Life is short, let’s spend what little we have on finding even bigger palindromes!

Method

Naturally, I didn’t know which algorithm would be the most effective before running any code. In order to quickly iterate over algorithm prototypes, I used python and only switched to a more performant language (Rust) and optimised after the algorithm stabilised. It is tempting to do all kinds of low-level optimisations as you go, but these make the code more complex and have a far lower benefit than improving the algorithm, since in this problem, working less is orders of magnitude more efficient than working faster.

I compared the performance of different algorithms by letting them run for 10 minutes and recording when each palindrome was found. The results were then plotted on a graph with logarithmic scales and a curve of the form \(p=b \times t^a\) was fit to the data. In a log-log scale, this type of curve appears as a line with a slope of the exponent \(a\). With the equation, we can estimate the time needed to go through all known palindromes and start finding new ones, by solving it for \(p=\)9335388324586156026843333486206516854238835339.

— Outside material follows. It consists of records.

-- ==== Sys2Proof/Machine/Swatch.lean ====
section
/-! DEFINITION. The Swatch Map and the Migration engine (R340 to R376): tags, slots, entries, victims, evictions, accesses, moves, poison. -/

namespace Sys2Proof.Machine

-- Tags (R343, R344).

/-- A tag that the Migration engine builds (R343, R344). -/
def makeTag (obj idx fmt gen : Nat) (data : List Byte) : List Byte :=
  let body := bytesOf 60 (0x5A7C + obj % 2 ^ 20 * 2 ^ 16 + idx % 2 ^ 30 * 2 ^ 36 + 16384 * 2 ^ 66 + fmt % 16 * 2 ^ 84 +
    gen % 256 * 2 ^ 88 + crc32 (slice data 0 16384) * 2 ^ 96)
  body ++ bytesOf 4 (crc32 body)

/-- A tag that no swatch passes verification with: what is written with data that could not be read (log 108). -/
def noTag : List Byte := List.replicate 64 0

/-- A swatch passes verification (R344). -/
def tagOk (obj idx : Nat) (data tag : List Byte) : Bool :=
  let t := natOf tag
  tag.length == 64 && bits t 15 0 == 0x5A7C && bits t 35 16 == obj && bits t 65 36 == idx &&
    bits t 511 480 == crc32 (tag.take 60) && bits t 127 96 == crc32 (slice data 0 16384)

/-- FMT of a tag; 4 to 15 treated as 0 (R343). -/
def tagFmt (tag : List Byte) : Nat := let f := bits (natOf tag) 87 84; if 3 < f then 0 else f
/-- GEN of a tag. -/
def tagGen (tag : List Byte) : Nat := bits (natOf tag) 95 88

-- Places.

/-- The set of a swatch (R354). -/
def swatchSet (o i : Nat) : Nat := (i % 65536) ^^^ (o % 65536) ^^^ (bits o 19 16 * 4096)

/-- Keys of an entry that waits for its way begin here. -/
def waitKey : Nat := 2 ^ 18

/-- Entries of a swatch. -/
def Swatches.entriesOf (w : Swatches) (o i : Nat) : List (Nat × Entry) := w.table.filter (fun p => p.2.obj == o && p.2.idx == i)
/-- The entry of a swatch's copy, or one without a home. -/
def Swatches.copy (w : Swatches) (o i : Nat) : Option (Nat × Entry) := (w.entriesOf o i).find? (fun p => !p.2.homeEnt)
/-- The home entry of a swatch. -/
def Swatches.homeEntry (w : Swatches) (o i : Nat) : Option (Nat × Entry) := (w.entriesOf o i).find? (fun p => p.2.homeEnt)
/-- Changes an entry. -/
def State.onEntry (k : Nat) (f : Entry → Entry) (s : State) : State :=
  s.onSw (fun w => { w with table := w.table.map (fun p => if p.1 = k then (p.1, f p.2) else p) })
/-- The entry under a key. -/
def Swatches.entry (w : Swatches) (k : Nat) : Option Entry := (w.table.find? (fun p => p.1 == k)).map (·.2)
/-- Removes an entry; its slot and its way are free. -/
def State.dropEntry (k : Nat) (s : State) : State := s.onSw (fun w => { w with table := eraseKey k w.table })

/-- A slot's place as one number: T1 by bank and slot; T2 by port, position, bank and slot. -/
def Entry.loc (e : Entry) : Nat :=
  if e.t2 then ((e.port * 4 + e.pos) * 256 + e.bank) * 32 + e.slot else e.bank * 32 + e.slot

/-- The slots of a tier in ascending order, but for those of banks that Easel takes back (R356, R595). -/
def Swatches.slots (w : Swatches) (t2 : Bool) : List Nat :=
  let bs := if t2 then w.pool2.map (fun p => (p.1 * 4 + p.2.1) * 256 + p.2.2) else w.pool.filter (fun b => !w.leaving.contains b)
  ((bs.mergeSort (· ≤ ·)).flatMap (fun b => (List.range 31).map (fun i => b * 32 + i)))

/-- The entry that holds a slot. -/
def Swatches.holder (w : Swatches) (t2 : Bool) (l : Nat) : Option (Nat × Entry) :=
  w.table.find? (fun p => p.2.t2 == t2 && p.2.loc == l && p.2.place)

/-- The slots of a tier that no entry holds, in ascending order. -/
def Swatches.emptySlots (w : Swatches) (t2 : Bool) : List Nat := (w.slots t2).filter (fun l => (w.holder t2 l).isNone)

/-- The lowest slot that no entry holds or is to have. -/
def Swatches.freeSlot (w : Swatches) (t2 : Bool) : Option Nat :=
  (w.emptySlots t2).find? (fun l => w.table.all (fun p => !(p.2.t2 == t2 && p.2.loc == l && p.2.st == .promoting)))

/-- Home of an object, by the map. -/
def Swatches.homeIn (w : Swatches) (o : Nat) : Nat := ((w.objs.find? (fun p => p.1 == o)).map (fun p => p.2.home.toNat)).getD 0

/-- Slots of a tier promised to home moves in progress (R350). -/
def Swatches.promised (w : Swatches) (t2 : Bool) : Nat :=
  sumN ((w.placing.filter (fun p => w.homeIn p.obj == (if t2 then 2 else 1))).map (fun p => p.left.length))

/-- Free slots of a tier that no home move has been promised. -/
def Swatches.freeSlots (w : Swatches) (t2 : Bool) : Nat :=
  ((w.emptySlots t2).filter (fun l => w.table.all (fun p => !(p.2.t2 == t2 && p.2.loc == l && p.2.st == .promoting)))).length - w.promised t2

/-- The lowest free slot that a copy may take. -/
def Swatches.copySlot (w : Swatches) (t2 : Bool) : Option Nat := if w.freeSlots t2 = 0 then none else w.freeSlot t2

/-- Puts a slot into an entry. -/
def Entry.setLoc (e : Entry) (l : Nat) : Entry :=
  { e with slot := l % 32, bank := l / 32 % 256, port := l / 32 / 256 / 4, pos := l / 32 / 256 % 4 }

/-- Home and BASE of a swatch: the old ones until it has moved (R350). -/
def State.homeOf (s : State) (o i : Nat) : Nat × Nat :=
  match s.sw.placing.find? (fun p => p.obj == o && p.left.contains i), s.obj o with
  | some p, _ => (p.oldHome.toNat, p.oldBase.toNat)
  | none, some b => (b.home.toNat, b.base.toNat)
  | none, none => (0, 0)

/-- Size of an object in swatches. -/
def State.objSize (s : State) (o : Nat) : Nat := ((s.obj o).map (·.size)).getD 0

/-- Addresses of a swatch's data and of its tag in a tier with BASE (R342). -/
def swatchAddr (base size i : Nat) : Nat × Nat := (base + 16384 * i, base + 16384 * size + 64 * i)

/-- The copy tier that a promotion seeks: the lowest-numbered one that R346 allows; true for T2. -/
def Obj.copyTier (b : Obj) : Option Bool :=
  if b.allow.getLsbD 0 && decide (1 < b.home.toNat) then some false
  else if b.allow.getLsbD 1 && decide (2 < b.home.toNat) then some true
  else none
/-- A copy in the tier may stand (R346, R352). -/
def Obj.allows (b : Obj) (t2 : Bool) : Bool :=
  if t2 then b.allow.getLsbD 1 && decide (2 < b.home.toNat) else b.allow.getLsbD 0 && decide (1 < b.home.toNat)

-- Readers.

/-- A reader as it is noted: the context, or, for a Retouch step, whose context hands nothing over (R228), a number beyond all contexts. -/
def State.readerOf (s : State) (unit c : Nat) : Nat := if s.retouchOn unit c then noCtx + 1 + c else c

/-- A reader for a REALTIME context. -/
def State.realReader (s : State) (c : Nat) : Bool := (s.ctx c).st == .bound && (s.ctx c).bind.realtime

/-- What a reader asked for cannot be had: it receives CHECK, and declines (R318, R375). -/
def State.failReader (r : Nat × Nat) (s : State) : State :=
  let s := s.respond 0 3
  if noCtx < r.1 then s.spoilRetouch (r.1 - noCtx - 1) else if r.1 = noCtx then s else s.decline 0 r.1

/-- A reader of a POISONED swatch (R369): a REALTIME context hands over, a BESTEFFORT one waits. -/
def State.poisonReader (s : State) (c : Nat) : State := if s.realReader c then s.handover c 5 else s

/-- Readers receive their lines of a swatch. -/
def State.giveLines (rs : List (Nat × Nat)) (data : List Byte) (s : State) : State :=
  each rs (fun r s => s.respond (lineOf (slice data (64 * r.2) 64)) 0) s

/-- Data with lines replaced. -/
def patch (data : List Byte) (ws : List (Nat × Line)) : List Byte :=
  ws.foldl (fun d w => d.take (64 * w.1) ++ lineBytes w.2 ++ d.drop (64 * w.1 + 64)) data

-- Transfers of the Mover that wait for a swatch (R342, R418).

/-- Changes one outstanding transfer. -/
def State.onXfer (q id : Nat) (f : Xfer → Xfer) (s : State) : State :=
  s.onQueue q (fun x => { x with out := x.out.map (fun y => if y.id = id then f y else y) })

/-- Bytes that have arrived, in order. -/
def Xfer.data (x : Xfer) : List Byte := x.got.foldl (fun d p => slice d 0 p.1 ++ p.2 ++ d.drop (p.1 + p.2.length)) []
/-- All bytes have arrived. -/
def Xfer.whole (x : Xfer) : Bool := decide (x.len ≤ sumN (x.got.map (fun p => p.2.length)))

/-- The write of a stream to host memory leaves once its bytes are there (R418). -/
def State.hostOut (q id : Nat) (s : State) : State :=
  match (s.queue q).out.find? (fun x => x.id == id) with
  | some x => match x.kind with
    | .stream _ dst _ 1 _ _ _ =>
      if x.whole && !x.dropped && x.upto.isNone then
        let s := s.writeHost dst.toNat (x.data.take x.len) (.mover q id 0)
        s.onXfer q id (fun y => { y with upto := some (s.link.seqs.txNext - 1) })
      else s
    | _ => s
  | none => s

/-- Bytes arrive for a transfer. -/
def State.xferGot (q id off : Nat) (data : List Byte) (s : State) : State :=
  (s.onXfer q id (fun x => { x with got := x.got ++ [(off, data)] })).hostOut q id

/-- Bytes of a swatch reach the transfers that wait for them. -/
def State.tierArrived (o i : Nat) (data : List Byte) (s : State) : State :=
  each (s.waitFor o i) (fun p s => s.xferGot p.1 p.2.1.id 0 (slice data p.2.2 p.2.1.len)) s

/-- A swatch that transfers wait for cannot be read: they receive CHECK, and their source declines (R318, R375). -/
def State.tierFailed (o i : Nat) (s : State) : State :=
  each (s.waitFor o i) (fun p s => (s.xferGot p.1 p.2.1.id 0 (slice [] 0 p.2.1.len)).decline 2 p.2.1.ctx) s

-- Slots (R356).

/-- The lines of a slot: its data, and last its tag. -/
def slotLines (bank slot : Nat) : List Nat := (List.range 256).map (fun i => 8192 * bank + (256 * slot + i)) ++ [8192 * bank + (7936 + slot)]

While a brief glance at the list of known palindromes gives the impression that they grow exponentially, we can also show that with some back-of-the-envelope math and hand-waving. Feel free to skip to the next section if you wish, this won’t be in the test.

The probability of a number \(k\) to be a palindrome is the chance of its left half being equal to its right half. Each of the halves has roughly \(\sqrt{k}\) possible values, and for each value of the left half, there’s only one value of the right half that is equal to it. This means that the probability of the two being equal is roughly \(1/\sqrt{k}\). Note that the above is independent of base.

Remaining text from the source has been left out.